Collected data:
☆ ☆ ☆

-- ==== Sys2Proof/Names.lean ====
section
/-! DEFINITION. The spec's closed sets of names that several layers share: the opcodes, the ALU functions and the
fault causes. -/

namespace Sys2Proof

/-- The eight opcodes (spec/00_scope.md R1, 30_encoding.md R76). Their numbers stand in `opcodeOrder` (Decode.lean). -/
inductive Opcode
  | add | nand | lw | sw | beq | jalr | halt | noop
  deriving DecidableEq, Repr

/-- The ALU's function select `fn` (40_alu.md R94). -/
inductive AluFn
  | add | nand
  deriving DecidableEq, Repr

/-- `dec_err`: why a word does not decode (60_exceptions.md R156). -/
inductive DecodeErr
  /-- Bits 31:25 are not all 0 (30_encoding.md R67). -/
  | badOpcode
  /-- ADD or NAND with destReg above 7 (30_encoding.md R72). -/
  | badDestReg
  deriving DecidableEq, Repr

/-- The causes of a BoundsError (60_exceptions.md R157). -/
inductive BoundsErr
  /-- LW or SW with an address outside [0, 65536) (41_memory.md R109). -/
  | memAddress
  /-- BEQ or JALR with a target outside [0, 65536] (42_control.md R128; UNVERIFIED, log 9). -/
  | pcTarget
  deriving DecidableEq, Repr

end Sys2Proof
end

☆ ☆ ☆

» Task to carry out
The records above should be copied out again in full, exactly as they appear.

» Solved exercise
-- ==== Sys2Proof/Names.lean ====
section
/-! DEFINITION. The spec's closed sets of names that several layers share: the opcodes, the ALU functions and the
fault causes. -/

namespace Sys2Proof

/-- The eight opcodes (spec/00_scope.md R1, 30_encoding.md R76). Their numbers stand in `opcodeOrder` (Decode.lean). -/
inductive Opcode
  | add | nand | lw | sw | beq | jalr | halt | noop
  deriving DecidableEq, Repr

/-- The ALU's function select `fn` (40_alu.md R94). -/
inductive AluFn
  | add | nand
  deriving DecidableEq, Repr

/-- `dec_err`: why a word does not decode (60_exceptions.md R156). -/
inductive DecodeErr
  /-- Bits 31:25 are not all 0 (30_encoding.md R67). -/
  | badOpcode
  /-- ADD or NAND with destReg above 7 (30_encoding.md R72). -/
  | badDestReg
  deriving DecidableEq, Repr

/-- The causes of a BoundsError (60_exceptions.md R157). -/
inductive BoundsErr
  /-- LW or SW with an address outside [0, 65536) (41_memory.md R109). -/
  | memAddress
  /-- BEQ or JALR with a target outside [0, 65536] (42_control.md R128; UNVERIFIED, log 9). -/
  | pcTarget
  deriving DecidableEq, Repr

end Sys2Proof
end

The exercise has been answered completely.